Vivisection – The Drama of Life

Ulf Meyer
6. November 2020
Sketch of the Japanese Pavilion and "Co-Ownership of Action" (Image Ⓒ DDAA + villageⓇ)

The Japanese Center in Berlin (JDZB) is hosting a presentation on Japan’s planned contribution to the 17th International Architecture Exhibition La Biennale di Venezia that is scheduled to open in May 2021. The livestream lecture and discussion are scheduled for November 19, when curator Kozo Kadowaki and exhibition designers Jo Nagasaka and Ryoko Iwase will explain their proposal. 

Kozo Kadowaki, professor at Meiji University, came up with the concept, "Co-Ownership of Action: Trajectories of Elements." It involves disassembling a small house in Tokyo and shipping it to the Venetian Lagoon, where it will be displayed in the Japanese pavilion — but not reassembled. The idea refers to the World expositions of the 19th century, when it was not uncommon to show an exotic/ethnic architecture in full scale. But there is a distinction: It is not a temple or important villa that gets sent across the ocean; it is a perfectly ordinary postwar-era house. Functioning like an architectural vivisection, it is intended, says Kadowaki, that "the additions and renovations reveal the drama of life, and the transformations and distortions of modern Japanese society."

The pavilion in the Giardini is a beautiful structure, designed by Takamasa Yoshizaka in 1956 and featuring a raised gallery sheltering an outdoor space. In 1996 and 2012 Japan won the Golden Lion for the best national participation, plus a special mention in 2016, so the stakes are high.

The wooden house to be transported to Venice (Photo Ⓒ Jan Vranovský)

Wooden houses like these are commonplace in Japan. "One consequence of the country’s declining population is a large number of houses that await demolition," says Kadowaki. Once in Venice, the house will not retain its original form. Having been dismantled to fit into containers, its elements will find new uses: as display walls, benches, projection screens. Elements will be lost in the course of dismantling, shipping, and reassembling. The architects from Japan who travel to Venice to revive and rebuild the house will compensate for its missing elements with new or locally obtained materials. 
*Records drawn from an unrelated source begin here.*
theorem wit_loans_indexes_handoffs : look tMember.lnk.loans (5#32).toNat = some { borrower := 3, tier := 1, frames := [7] }
    ∧ (5#32).toNat ≠ 0xFFFFFFFF ∧ look tMember.lnk.loans (6#32).toNat = none
    ∧ look (recallLoan tMember 5).lnk.loans 5 ≠ some { borrower := 3, tier := 1, frames := [7] }
    ∧ (idxOf tMember (fget tMember Fd.FLS_IDX_SEL_index)).state ≠ 0 ∧ (idxOf tReady (fget tReady Fd.FLS_IDX_SEL_index)).state = 0
    ∧ (3#32).toNat % 8 ∈ [1, 2, 3] ∧ (4#32).toNat % 8 ∉ [1, 2, 3] ∧ mapServes tMember = true ∧ tMember.map.member = true
    ∧ unitInReset tMember 6 = false ∧ tMember.map.isolated = false ∧ hoOpen (hoOf tMember (fget tMember Fd.MAP_HO_SEL_entry)) = false
    ∧ hoOpen (hoOf { tMember with map := { out := [(0, { state := 1 })] } } 0) = true := by decide +kernel
theorem wit_handoff_refused : hoCheck tMember (fget tMember Fd.MAP_HO_SEL_entry) ≠ 0 := by decide +kernel

/-- The same device with the peer's key and its configuration digest, equal to the own. -/
def tHandoff : Dev :=
  { tMember with map := { tMember.map with peers := [(3, { digest := some 0 })] }, sec := { peers := [(3, { kem := [] })] } }

theorem wit_handoff_offered : hoCheck tHandoff 0 = 0 ∧ hoOpen (hoOf tHandoff 0) = false := by decide +kernel

/-! ### Witnesses: rings, descriptors, sync, check values -/

/-- A device with one completion, submission and stream ring that may open, and a free host link. -/
def tRings : Dev := tSet tReady [(Fd.SEQ_SQ_CFG_open, 0)]

theorem wit_sq : sqOpenBit tRings 0 = false ∧ (sqOf tRings 0).draining = false ∧ tRings.hst.ideActive = true
    ∧ (let e := regWrite tRings (regDef Rg.SEQ_SQ_CFG) 0 (sqCfgAddr 0) ((8#32).toNat ||| 1) false
       4 ≤ fget e Fd.SEQ_SQ_CFG_size_log2 0 ∧ fget e Fd.SEQ_SQ_CFG_size_log2 0 ≤ 16 ∧ sqCq e 0 < 512 ∧ cqOpenBit e (sqCq e 0) = true
         ∧ fget e Fd.SEQ_SQ_BASE_base 0 * 4096 + 64 * 2 ^ fget e Fd.SEQ_SQ_CFG_size_log2 0 ≤ 2 ^ 64)
    ∧ fget (regWrite tRings (regDef Rg.SEQ_SQ_CFG) 0 (sqCfgAddr 0) ((2#32).toNat ||| 1) false) Fd.SEQ_SQ_CFG_size_log2 0 < 4
    ∧ sqOpenBit tReady 0 = true ∧ (sqOf tReady 0).draining = false ∧ (sqOf tReady 0).flights = []
    ∧ (sqOf (setSq tReady 0 { draining := true }) 0).draining = true ∧ (sqOf (setSq tReady 0 { stalled := true }) 0).stalled = true := by
  decide +kernel
theorem wit_cq : cqOpenBit tRings 7 = false ∧ tRings.hst.ideActive = true
    ∧ (let e := regWrite tRings (regDef Rg.SEQ_CQ_CFG) 7 (copyAddr Rg.SEQ_CQ_CFG 0x40 7) ((16#32).toNat ||| 1) false
       6 ≤ fget e Fd.SEQ_CQ_CFG_size_log2 7 ∧ fget e Fd.SEQ_CQ_CFG_size_log2 7 ≤ 20
         ∧ fget e Fd.SEQ_CQ_BASE_base 7 * 4096 + 16 * 2 ^ fget e Fd.SEQ_CQ_CFG_size_log2 7 ≤ 2 ^ 64
         ∧ fget e Fd.SEQ_CQ_SHADOW_shadow 7 * 8 + 8 ≤ 2 ^ 64)
    ∧ cqOpenBit tReady 0 = true ∧ sqCq tReady 0 = 0 ∧ sqOpenBit tReady 0 = true ∧ cqOpenBit tRings 0 = true
    ∧ (∀ i, i < 512 → sqCq tRings i = 0 → sqOpenBit tRings i = false ∧ (sqOf tRings i).draining = false) := by decide +kernel
theorem wit_str : strOpenBit tRings 4095 = false
    ∧ (let e := regWrite tRings (regDef Rg.SEQ_STR_CFG) 4095 (copyAddr Rg.SEQ_STR_CFG 0x40 4095) ((8#32).toNat ||| 1) false
       4 ≤ fget e Fd.SEQ_STR_CFG_size_log2 4095 ∧ fget e Fd.SEQ_STR_CFG_size_log2 4095 ≤ 16
         ∧ fget e Fd.SEQ_STR_BASE_base 4095 * 4096 + 64 * 2 ^ fget e Fd.SEQ_STR_CFG_size_log2 4095 ≤ 2 ^ 64
         ∧ fget e Fd.SEQ_STR_SHADOW_shadow 4095 * 8 + 8 ≤ 2 ^ 64)
    ∧ strOpenBit (fset tRings Fd.SEQ_STR_CFG_open 1 4) 4 = true ∧ (slotOf tRings 4).state = .free
    ∧ (slotOf { tRings with ctx := { slots := [(4, { state := .opened })] } } 4).state ≠ .free := by decide +kernel
theorem wit_fault_ring : fbit tReady Fd.FLT_LOG_CFG_open 0 = false ∧ fbit tReady Fd.FLT_CLIENT_CFG_open 0 = false
    ∧ (let e := regWrite tReady (regDef Rg.FLT_LOG_CFG) 0 Rg.FLT_LOG_CFG ((13#32).toNat ||| 1) false
       6 ≤ (fltRingCfg e 256).2.1 ∧ (fltRingCfg e 256).2.1 ≤ 20 ∧ (fltRingCfg e 256).2.2 + 64 * 2 ^ (fltRingCfg e 256).2.1 ≤ 2 ^ 64
         ∧ fget e Fd.FLT_LOG_SHADOW_shadow * 8 + 8 ≤ 2 ^ 64)
    ∧ (fltRingCfg (regWrite tReady (regDef Rg.FLT_LOG_CFG) 0 Rg.FLT_LOG_CFG ((1#32).toNat ||| 1) false) 256).2.1 < 6
    ∧ (fltRingCfg (regWrite tReady (regDef Rg.FLT_CLIENT_CFG) 0 Rg.FLT_CLIENT_CFG ((1#32).toNat ||| 1) false) 0).2.1 < 4 := by decide +kernel

/-- A device whose ring 0 holds a descriptor that waits to be fetched. -/
def tFetch : Dev := setSq (tSet tReady [(Fd.SEQ_SQ_CFG_size_log2, 4), (Fd.SEQ_CQ_CFG_size_log2, 6)]) 0 { tail := 1 }

theorem wit_fetch : seqHalted tFetch = false ∧ hostPath tFetch = true ∧ sqOpenBit tFetch 0 = true ∧ (sqOf tFetch 0).stalled = false
    ∧ (sqOf tFetch 0).head ≠ (sqOf tFetch 0).tail ∧ (sqOf tFetch 0).flights.length ≤ 256 ∧ 0 < cqFree tFetch (sqCq tFetch 0)
    ∧ firstCheck tFetch (sqClient tFetch 0) (tDesc 0xF0 []) [] = none ∧ firstCheck tFetch (sqClient tFetch 0) (tDesc 0xEE []) [] = some (stInvalidOpcode, 0)
    ∧ (sqOf tReady 0).head = (sqOf tReady 0).tail := by decide +kernel
theorem wit_doorbell : sqOpenBit tFetch 0 = true ∧ (15#32).toNat % 2 ^ 16 < 2 ^ fget tFetch Fd.SEQ_SQ_CFG_size_log2 0
    ∧ 2 ^ fget tFetch Fd.SEQ_SQ_CFG_size_log2 0 ≤ (16#32).toNat % 2 ^ 16 ∧ sqOpenBit tFetch 511 = false ∧ tFetch.hst.tdisp ≠ .error
    ∧ ({ tFetch with hst := { tdisp := .error } } : Dev).hst.tdisp = .error := by decide +kernel
theorem wit_completion : (sqOf (tAt tReady { tFl 0xF0 with phase := .done }) 0).flights = [{ tFl 0xF0 with phase := .done }]
    ∧ dQuiet (tFl 0xF0).desc = false ∧ (dSignal (tFl 0xF0).desc).2.1 = 0 ∧ (sqOf (tAt tReady (tFl 0xF0)) 0).stalled = false
    ∧ (tFl 0xF0).changed = false ∧ tReady.hst.tdisp ≠ .error ∧ dQuiet (tFl 0xF0 [(1, 1)]).desc = true
    ∧ (tFl 0xF0 [(1, 1)]).status = stOK := by decide +kernel

/-- A completion ring with a hold-off that has run out. -/
def tHold : Dev := { setCq (fset tReady Fd.SEQ_CQ_MOD_holdoff 1) 0 { since := 1 } with tc := { tReady.tc with up := 1024 } }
But the collaboration will not be "complete." The work continues for the duration of the exhibition. "What we will be displaying is the process by which architects and artisans collaborate to produce a chimera-like installation that combines old and new materials."

Kadowaki, third from left, during a meeting in the warehouse where demolition materials were stored (Photo Ⓒ Jan Vranovský)

RADIKAL MODERN_04: Co-Ownership of Action will take place on November 19, when Kadowaki will discuss his plans together with exhibition designers Jo Nagasaka from Schemata Architects and Ryoko Iwase, who has an eponymous studio in Tokyo. They will be accompanied by German hosts Heike Hanada (Technical University of Dortmund) and Jörg Gleiter (Technical University of Berlin) as part of JDZB’s Radikal Modern_04 series.

Concept drawing (Image © DDAA + villageⓇ)

Commissioner for "Co-Ownership of Action: Trajectories of Elements" is The Japan Foundation. The opening party in Venice is scheduled for May 20, 2021, at 3pm.